My talons tore into the flesh of the monster as I fought to press it to the ground. Though my plasma burned and shredded the flesh of the venator, its claws still tore rough gouges across my bronze form.

I pinned the creature, unable to feel pain through the stark metal of this Vessel. Then I allowed the mana afforded to my brass form to build along my maw, before a beam of white plasma erupted from my beak.

It took precious few seconds for the heat to scour through the S-class mana beast's crocodilian hide–but its struggles weakened as my mana arts scoured a molten hole through its skull.

And from the watchtower-thick trees nearby, my son blurred from the canopy, using telekinetic pushes and pulls—alongside his beautiful wings—to freefall close to the ground.
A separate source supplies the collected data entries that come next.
-- ==== Sys2Proof/Machine/StTri.lean ====
section
/-! DEFINITION. State of the Triangulation Units (chapter 07). -/

namespace Sys2Proof.Machine

/-- The fields of an item (R172). -/
structure TriItem where
  kernel : Nat
  n : Nat
  nrhs : Nat
  slot : Nat
  uplo : Bool
  trans : Bool
  acc64 : Bool
  warm : Bool
  solve : Bool
  unit : Bool
  itmax : Nat
  band : Nat
  fk : Nat
  tol : Nat
  pat : Nat
  a : Nat
  b : Nat
  f : Nat
  e : Nat
  w0 : Nat
  w1 : Nat
  deriving DecidableEq, Repr

/-- An item that has started: its fields, and what it started with (R170, R178, R187). -/
structure TriStart where
  item : TriItem
  /-- 32; τ in force at the start -/
  tau : Nat
  /-- words of the slot's solution that x starts from; empty for a cold start -/
  sol : List Nat
  /-- 32; WARM_USED or WSTART_MISMATCH in their places of STATUS -/
  flags : Nat
  deriving DecidableEq, Repr

/-- A batch of a TRI queue (R73, R168–R171). -/
structure TriBatch where
  /-- 16; ticket (R73) -/
  ticket : Nat
  /-- 40; address of the descriptor (R168) -/
  addr : Nat
  /-- option of 48; cycle of the datum at which ABORT applied (R192); none -/
  abortAt : Option Nat := none
  /-- 1; the batch has started (R169); 0 -/
  run : Bool := false
  /-- 1; the descriptor was refused (R169); 0 -/
  refused : Bool := false
  /-- 1; the deadline had passed at the start (R169); 0 -/
  late : Bool := false
  /-- 8; COUNT (R168); 0 -/
  count : Nat := 0
  /-- 40; ITEMS (R168); 0 -/
  items : Nat := 0
  /-- 48; DEADLINE (R168); 0 -/
  deadline : Nat := 0
  /-- option of 9; EVT when EVTEN (R168); none -/
  evt : Option Nat := none
  /-- model; time since PORST_N (ns) of the start (R168 ELAPSED); 0 -/
  start : Nat := 0
  /-- model; time since PORST_N (ns) of the last output (R168 ELAPSED); 0 -/
  last : Nat := 0
  /-- items that have started, in item order (R170); empty -/
  started : List TriStart := []
  /-- 128 × 32; STATUS of the items that have ended, 0 for the others (R175); 0 -/
  ended : Table Nat := []
  deriving DecidableEq, Repr

/-- A batch slot (R186). -/
structure TriSlot where
  /-- 1; VALID; 0 -/
  valid : Bool := false
  /-- 4; KERNEL; 0 -/
  kernel : Nat := 0
  /-- 6; ORDER; 0 -/
  order : Nat := 0
  /-- 6; BAND; 0 -/
  band : Nat := 0
  /-- 32; PAT; 0 -/
  pat : Nat := 0
  /-- 32 × 32; solution words; empty -/
  sol : List Nat := []
  deriving DecidableEq, Repr

/-- A Triangulation Unit (chapter 07). -/
structure Tri where
  /-- 4; queued batches, the running one first (R169, R73); empty -/
  queue : List TriBatch := []
  /-- 16; next ticket (R73); 0 -/
  ticket : Nat := 0
  /-- 16; TRI_DONE.TICKET; 0 -/
  doneTicket : Nat := 0
  /-- 2; TRI_DONE.CLASS; 0 -/
  doneClass : Nat := 0
  /-- 1; TRI_DONE.VALID; 0 -/
  doneValid : Bool := false
  /-- 32; TRI_TAU in force (R178); 0x35800000 -/
  tau : Nat := 0x35800000
  /-- 128; batch slots (R186); not valid -/
  slots : Table TriSlot := []
  /-- queue; accepted commands: code, value, phase of entry (R194, R32); empty -/
  cmds : List (Nat × Nat × Nat) := []
  /-- 8; TRI_CMDST.RESULT; 0 -/
  cmdSt : Nat := 0
  deriving DecidableEq, Repr

end Sys2Proof.Machine
end

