/-! ### Step outputs (R141, R142) -/

/-- Place the steps of a cycle, in order; `i` numbers the boundary, `last` is the previous leading edge, `lo` the earliest
edge. A step at the end of the cycle is still placed (assumption log 38). Answers the edges, the last edge and the count of
dropped steps. -/
def placeSteps (at_ : Nat → Int) (lo spacing : Int) (T : Nat) : Nat → Nat → Int → List Nat × Int × Nat
  | 0, _, last => ([], last, 0)
  | n + 1, i, last =>
    let t := max (max (at_ i) lo) (last + spacing)
    if (T : Int) < t then ([], last, n + 1)
    else
      let (l, z, d) := placeSteps at_ lo spacing T n (i + 1) t
      (t.toNat :: l, z, d)

/-- Emit the steps of the set-point change `dp` that leads to the present P, in the cycle of length `T` that follows one of
length `told`; DIR is set to the direction of the change (R141, R142; assumption log 38). -/
def TrvW.emit (w : TrvW) (T told : Nat) (dp : Int) : TrvW :=
  let a := w.ax
  let spr : Int := (a.num' 0x20 / 2 ^ 32 : Nat)
  let last := a.stepLast - told
  if dp = 0 then w.upd fun a => { a with steps := [], stepLast := last }
  else
    let p0 := a.p - dp
    let b0 := p0 * spr / 2 ^ 32
    let b1 := a.p * spr / 2 ^ 32
    let n := (b1 - b0).natAbs
    let pos := decide (0 < dp)
    let pin := pos != bitN a.stpCfg.toNat 1
    let turn := pin != a.dirPin
    let pw := fld a.stpCfg.toNat 4 8 * 10
    let su := fld a.stpCfg.toNat 12 8 * 10
    let spacing : Int := max (2 * pw) 250
    let b (i : Nat) : Int := if pos then b0 + 1 + i else b0 - i
    let span := dp.natAbs * spr
    let at_ (i : Nat) : Int := 2 * (((b i * 2 ^ 32 - p0 * spr).natAbs * T + span) / (2 * span))
    let held := decide (at_ 0 < last + spacing)
    let most := if turn then (((T - su : Nat) : Int) / spacing).toNat else if held then n else ((T : Int) / spacing).toNat
    let (l, z, d) := placeSteps at_ (if turn then su else 0) spacing T (min n most) 0 last
    let d := d + (n - min n most)
    let w := { w with ax := { a with steps := l, stepLast := z, dirPin := pin }, lost := w.lost + d }
    if d = 0 then w else w.cause 9

/-- The advance of the datum: the causes that stand, the step, the plan datum and the emitted steps, then the judgement of all
causes of the datum together and what it completes (R106, R119, R398; assumption log 125). -/
def TrvW.finish (w : TrvW) (e : TrvEnv) : TrvW :=
  let a0 := w.ax
  let w := w.causesNow e
  let w := if w.ax.st = .disabling then w else w.judge
  let w := w.advance e
  let w := if e.plan then w.planDatum e (a0.st == .path) else w
  let dp := -(w.ax.diff a0.p)
  let w := (if e.hub then w.emit e.T e.told dp else w).lostSteps dp
  let w := w.judge.close e
  w.upd fun a =>
    { a with
      stood := w.causes, reversing := a.reversing && a.st == .position
      acc := Int.tdiv ((Int.tdiv a.v 65536 - Int.tdiv a0.v 65536) * 1000000000) e.T }

end Sys2Proof.Machine
end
Wind trailed in his wake as Soulplume brightened his eyes. Feathered runes burned along his arms as he twisted supernaturally.

Half a dozen bone spears erupted along the path he'd just avoided, thunking into the underbrush as he rolled and zipped like the phoenix he was. He was covered in half a dozen cuts, each weeping blood. A few fingers on his right hand were missing, replaced by shrouded replicas. His shrouded armor struggled to rejuvenate, his heartfire pounding and heaving.
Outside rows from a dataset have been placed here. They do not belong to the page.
/-- The commanded level of a safe output, low in its dark test pulse (CSM_SOUT.CMD). -/
def SafeOut.level (o : SafeOut) : Bool := o.cmd && o.dark.isNone
/-- Its readback: the commanded level, but for a mismatch that a command showed and a test pulse that it does not follow (R223,
R224). -/
def SafeOut.srb (o : SafeOut) : Bool :=
  match o.stuck, o.dark with
  | some b, _ => b
  | none, some (_, follows) => o.cmd && !follows
  | none, none => o.cmd

/-- A test of an output is skipped: after more than 8 in a row TEST_SKIP is raised (R224). -/
def Ctm.skipTest (c : Ctm) (k : Nat) : Ctm :=
  let o := c.out k
  let c' := c.setOut k { o with skips := o.skips + 1, warn := o.warn || decide (8 < o.skips + 1), dark := none }
  if decide (8 < o.skips + 1) && !o.warn then c'.note 11 k else c'

/-- Command both outputs of a pair at `now` ns; an output switched off in its pulse skips that test (R223, R224). -/
def Ctm.drive (c : Ctm) (now i : Nat) (on : Bool) : Ctm :=
  [2 * i, 2 * i + 1].foldl (fun c k =>
    let o := c.out k
    if o.cmd = on then c
    else
      let c := if o.dark.isSome then c.skipTest k else c
      c.setOut k { c.out k with cmd := on, since := now, stuck := none }) c

/-- OUT_FAIL: both outputs of a pair are switched off and STO of its arms is demanded with the next decision (R223). -/
def Ctm.failPair (c : Ctm) (arms : List Nat) (now i : Nat) : Ctm :=
  let c := ({ c with outFail := setFld c.outFail i 1 1 } : Ctm).drive now i false
  let c := (arms.filter fun n => bitN (c.soutRec i).arms n).foldl (fun c n => c.setArm n { c.arm n with raised := ⟨3, 16⟩ }) c
  c.note 10 i

/-- Whether a test of output `j` is scheduled at sample `k`: once per TPER, output B half a period after output A (R224). -/
def SoutRec.due (r : SoutRec) (j k : Nat) : Bool := r.src != 0 && r.tper != 0 && k % (10000 * r.tper) == 5000 * r.tper * (j % 2)

/-- A sample of a safe output: a dark test runs, ends or starts. `dev` names an output whose readback does not follow a test that
starts now (R223, R224). -/
def Ctm.outTick (c : Ctm) (arms : List Nat) (dev : Option Nat) (k now j : Nat) : Ctm :=
  let o := c.out j
  let r := c.soutRec (j / 2)
  match o.dark with
  | some (t, follows) =>
    if !follows && decide (t + 15 < k) then c.failPair arms now (j / 2)
    else if t * 10 + r.twid ≤ k * 10 then c.setOut j { o with dark := none, skips := 0, warn := false }
    else c
  | none =>
    if !(r.due j k && o.cmd) then c
    else if now < o.since + 1000000 then c.skipTest j
    else c.setOut j { o with dark := some (k, dev != some j), stuck := none }

/-- Sample `k` of the Contour die's own clock (R221–R224). -/
def Ctm.tick (c : Ctm) (arms : List Nat) (dev : Option Nat) (k : Nat) : Ctm :=
  let c := { c with samp := k }.sample
  if c.cell.isNone then c
  else
    let c := match tpsAt k with
      | some src => c.pulse k src
      | none => c
    let c := (List.range 16).foldl (fun c i => c.maskTick k i) c
    let c := (List.range 8).foldl (fun c i => c.pairTick k i) c
    (List.range 16).foldl (fun c j => c.outTick arms dev k (k * 10000 - c.off) j) c

/-- The next `n` samples; `dev` concerns the last of them. -/
def Ctm.ticks (arms : List Nat) (dev : Option Nat) : Nat → Ctm → Ctm
  | 0, c => c
  | 1, c => c.tick arms dev (c.samp + 1)
  | n + 1, c => Ctm.ticks arms dev n (c.tick arms none (c.samp + 1))

/-- Report what was found between datums (R226). -/
def reportFound : List (Nat × Nat × Nat) → State → State
  | [], s => s
  | (k, arm, obj) :: t, s => reportFound t (s.ctmDiag k arm obj)

/-- Report and forget the diagnostics found since. -/
def State.ctmReport (s : State) : State :=
  let l := s.ctm.found
  reportFound l (s.updCtm fun c => { c with found := [] })

/-- The sample that the present time has reached. -/
def State.sampNow (s : State) : Nat := (s.upNs + s.ctm.off) / 10000

/-- Bring the Contour die's samples up to the present time. -/
def State.ctmSettle (s : State) (dev : Option Nat := none) : State :=
  (s.updCtm fun c => Ctm.ticks s.armList dev (s.sampNow - c.samp) c).ctmReport

/-- Let Meridian run to sample `k`, if that lies ahead and before the next datum, and bring the samples up to it. -/
def State.runSample (s : State) (k : Nat) (dev : Option Nat := none) : State :=
  let n := ceilDiv (k * 10000 - s.ctm.off - s.upNs) 4
  if s.sampNow < k ∧ s.mer.phase + n * s.mer.inc < s.mer.target then ((s.ctmSettle).advance n).ctmSettle dev else s.ctmSettle

/-- The datum snapshot of a pair (R221). -/
def Ctm.snapPair (c : Ctm) (i : Nat) : Ctm :=
  let p := c.pair i
  if c.cell.isNone then c
  else if (c.sinRec i).mode = 0 then c.setPair i { p with demand := false, was := false, snapped := true }
  else
    let a := c.shows i false
    let b := c.shows i true
    let both := p.both || (a && b)
    let clr := both && !a && !b
    let disc := p.disc && !clr
    let test := p.test && !clr
    let demand := a || b || disc || test
    c.setPair i { p with was := if p.snapped then p.demand else demand, demand := demand, disc := disc, test := test, both := both && !clr, snapped := true }

/-! ### The pass of a channel (R197, R198, R203–R212); `hw` is true for the hard-wired channel -/

/-- A tracked person: position, cylinder, error allowance and AGE of its scanner data. -/
structure Person where
  x : Int
  y : Int
  rp : Nat
  zd : Nat
  age : Nat
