/-- Let Meridian run to `ns` after the schedule's datum, unless the next datum comes before; false if it does. -/
def State.busRunTo (s : State) (ns : Nat) : State × Bool :=
  let off := s.busPos.2
  let want := ns * unitNs
  if want ≤ off then (s, true)
  else if s.mer.target ≤ s.mer.phase + (want - off) then (s, false)
  else (s.advance (ceilDiv (want - off) s.mer.inc), true)

/-- A grant that the schedule holds in cycle `k` (R290). -/
def Grant.live (g : Grant) (k : Nat) : Bool := g.since.any (fun c => decide (c ≤ k)) && g.endAt.all fun c => decide (k < c)

/-- The entry as the schedule treats it: a granted spare is a data entry of its grantee (R290). The flow is none while the XN
does not know it. -/
def State.asGranted (s : State) (chB : Bool) (e : GEntry) : GEntry × Option Nat :=
  if e.kind = 3 then
    match s.bus.grants.find? fun g => g.slot == e.slotno && g.chB == chB && g.live s.busCycle with
    | some g => ({ e with kind := 0, sender := g.node }, g.flow)
    | none => (e, some e.flow)
  else (e, some e.flow)

/-- The schedule in force on a channel. -/
def State.schedule (s : State) (chB : Bool) : List (GEntry × Option Nat) :=
  (s.bus.entries s.bus.gmode chB).map (s.asGranted chB)

/-- A node's sync entry on a channel in a mode. -/
def Bus.syncEntry (b : Bus) (m : Nat) (chB : Bool) (node : Nat) : Option GEntry :=
  (b.entries m chB).find? fun e => e.kind == 1 && e.sender == node

/-- Whether the unit may neither lead nor send (R340). -/
def State.mute (s : State) : Bool := s.rdn.st == .standby || s.rdn.st == .isolated

/-! ### Ports -/

/-- The table key of a port. -/
def portKey (chB port : Bool) : Nat := 2 * b01 chB + b01 port

/-- A port. -/
def State.port (s : State) (chB port : Bool) : BusPort := Table.get (fun _ => {}) s.bus.ports (portKey chB port)

/-- Replace a port. -/
def State.setPort (s : State) (chB port : Bool) (p : BusPort) : State :=
  s.updBus fun b => { b with ports := Table.set (fun _ => {}) b.ports (portKey chB port) p }

/-- MODE of a port. -/
def State.portMode (s : State) (chB port : Bool) : Nat := s.rf (vbx chB (if port then 8 else 4)) 0 2

/-- The port's mean link delay in 1/16 ns: the mean of the last 16 values, 0 before the first (R277). -/
def BusPort.dlink (p : BusPort) : Int :=
  if p.delays.isEmpty then 0 else fixDiv (p.delays.foldl (· + ·) 0) (2 * p.delays.length)

/-- Whether the two ports of a channel forward to each other (R257). -/
def State.forwards (s : State) (chB : Bool) : Bool :=
  s.busUp && (s.port chB false).link && (s.port chB true).link && s.portMode chB false == s.portMode chB true

/-- PHYRX or PHYTX of a port in ns, which counts in SGMII mode alone (R302). -/
def State.phyNs (s : State) (chB port tx : Bool) : Nat :=
  if s.portMode chB port = 3 then s.rf (vbx chB (if port then 8 else 4)) (if tx then 16 else 8) 8 else 0

/-- rx of a reception in 1/16 ns: the time at which the frame crossed the medium boundary (R302). -/
def State.rxAt (s : State) (chB port : Bool) (rx : BusRx) : Int := (rx.rx16 : Int) - 16 * s.phyNs chB port false

/-- Put the bytes of a frame on the wire of a port. -/
def State.putWire (s : State) (chB port : Bool) (l : List Byte) (from_ : Nat) : State :=
  s.setPort chB port { s.port chB port with sent := l, busyTill := from_ + ceilDiv (wireTime l.length (s.portMode chB port)) 40 }

/-- Send a forwarded frame; a copy whose FCS is bad goes with an inverted FCS (R257, R262). -/
def State.forwardOut (s : State) (chB port : Bool) (l : List Byte) (res16 : Nat) (dlink : Int) : State :=
  let t := s.putWire chB port (forwardBytes l res16 dlink) s.mer.clocks
  if fcsOf (unFcs l) = l.drop (l.length - 4) then t else t.count (vbx chB 0x20) 16 16

/-! ### Events -/

/-- Fire a bus event: 1 STATE, 2 LEADER, 3 MODESW, 4 MODECAN, 5 CLAIM, 6 GLOAD (VBA_EVT). -/
def State.busEvent (s : State) (code mid low : Nat) : State :=
  s.fireMasked (vba 0x14C) code (code * 65536 + mid % 256 * 256 + low % 256)

/-! ### Flow buffers -/

/-- A fresh reception of a flow counts in the TYPE 1 streams of every die that it paces (R330). -/
def State.freshDma (s : State) (f : Nat) : State :=
  s.chList.foldl (fun s k =>
    let x := s.ch k.1 k.2
    if (x.st = .running ∨ x.st = .wait ∨ x.st = .paced ∨ x.st = .disabling) ∧ fld x.pace 0 3 = 1 ∧ fld x.pace 4 12 = f then
      s.setCh k.1 k.2 { x with fresh := min (x.fresh + 1) 255 }
    else s) s

/-- The status word of a receive buffer (R273). -/
def Flow.status (x : Flow) : List Byte :=
  toBytes 4 x.kfresh ++ toBytes 4 (x.rage + b01 x.chA * 256 + b01 x.chB * 512 + x.seq * 65536) ++ toBytes 4 x.tsNs ++
    toBytes 4 x.tsSec ++ List.replicate 16 0#8

/-- A safe flow also goes to both safety channels (R275). -/
def State.safeIn (s : State) (chB : Bool) (f : Nat) (l : List Byte) : State :=
  match (s.ctm.cell.map (·.conns)).getD [] |>.find? fun r => r.flow == f && !r.out with
  | some r => s.pduIn chB r l
  | none => s

/-- Store a kept record in its flow buffer (R272, R273, R275, R276). -/
def State.recordIn (s : State) (chB : Bool) (fr : BusFrame) (r : FlowRec) : State :=
  let g := s.gaz r.flow
  if !g.valid ∨ g.producer ≠ fr.sender ∨ !g.chan chB ∨ g.words ≠ r.words ∨ r.data.length ≠ r.words then s.count (vbx chB 0x18) 16 16
  else if !g.rx then s
  else
    let k := s.busCycle % 2 ^ 32
    let x := s.flow r.flow
    let first := !(x.got && x.kfresh == k)
    let take := first || !chB || !x.chA
    let y : Flow := { x with got := true, chA := (!first && x.chA) || !chB, chB := (!first && x.chB) || chB, seq := (x.seq + 2) % 65536 }
    let y : Flow := if take then { y with kfresh := k, arrNs := if first then s.phaseNs else x.arrNs, rage := r.age % 256, tsNs := fr.tsNs, tsSec := fr.tsSec % 2 ^ 32, data := r.data } else y
    let s := s.updBus fun b => { b with flows := Table.set (fun _ => {}) b.flows r.flow y }
    let bytes := r.data.flatMap fun w => toBytes 4 w.toNat
    let s := if hubRange g.buf (32 + 4 * g.words) then (s.writeMem g.buf (y.status ++ if take then bytes else [])).1 else s
    let s := if g.safe then s.safeIn chB r.flow bytes else s
    if first then
      let s := s.freshDma r.flow
      if g.evten then s.fireCoal g.evt (r.flow + b01 y.chA * 4096 + b01 y.chB * 8192 + k % 256 * 65536) else s
    else s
And high above him in the canopies, half a score S-class mana beasts–all part of a wretched pack–squawked and hollered down, bones stronger than steel growing supernaturally along their hides. Whenever they grew large enough, the quadrupedal creatures would grab them, snapping them off before hurling them down like ballista bolts from a godbow. And whenever they hit the ground, they exploded into a thousand storms of shrapnel that shredded nearly anything.

"They don't allow me to get close," Toren thought quickly. "I'm having a hard time focusing on just one when nine others focus in whenever I'm on the brink of tearing out their throats. I'm thinking Operation Throw-Feather?"

I felt a bit of annoyance build in my metallic chest at the title given to our team attack, but there was no time to push against it.

Very well, my bond, I thought, feeling the heartfire that linked us and gave this Vessel life. I am ready.

Over the past month of our journey through the treacherous Beast Glades, my son was not the only one to grow in his abilities. While he focused on a specific ability with heartfire, his shrouds, and put his everything into assimilation, I opted to seek deeper understanding of the energy that bound my soul.

And thus, no longer was I limited in Toren's ability to connect me to my relic. I could spread my wings as I pleased, seeking the skies at will.

I pressed my will into the long vein of heartfire that bound this Vessel to my feather, and the connection fuzzed, then dissipated. My shade floated out and away from the relic as it shrank inward on itself, becoming a feather once more.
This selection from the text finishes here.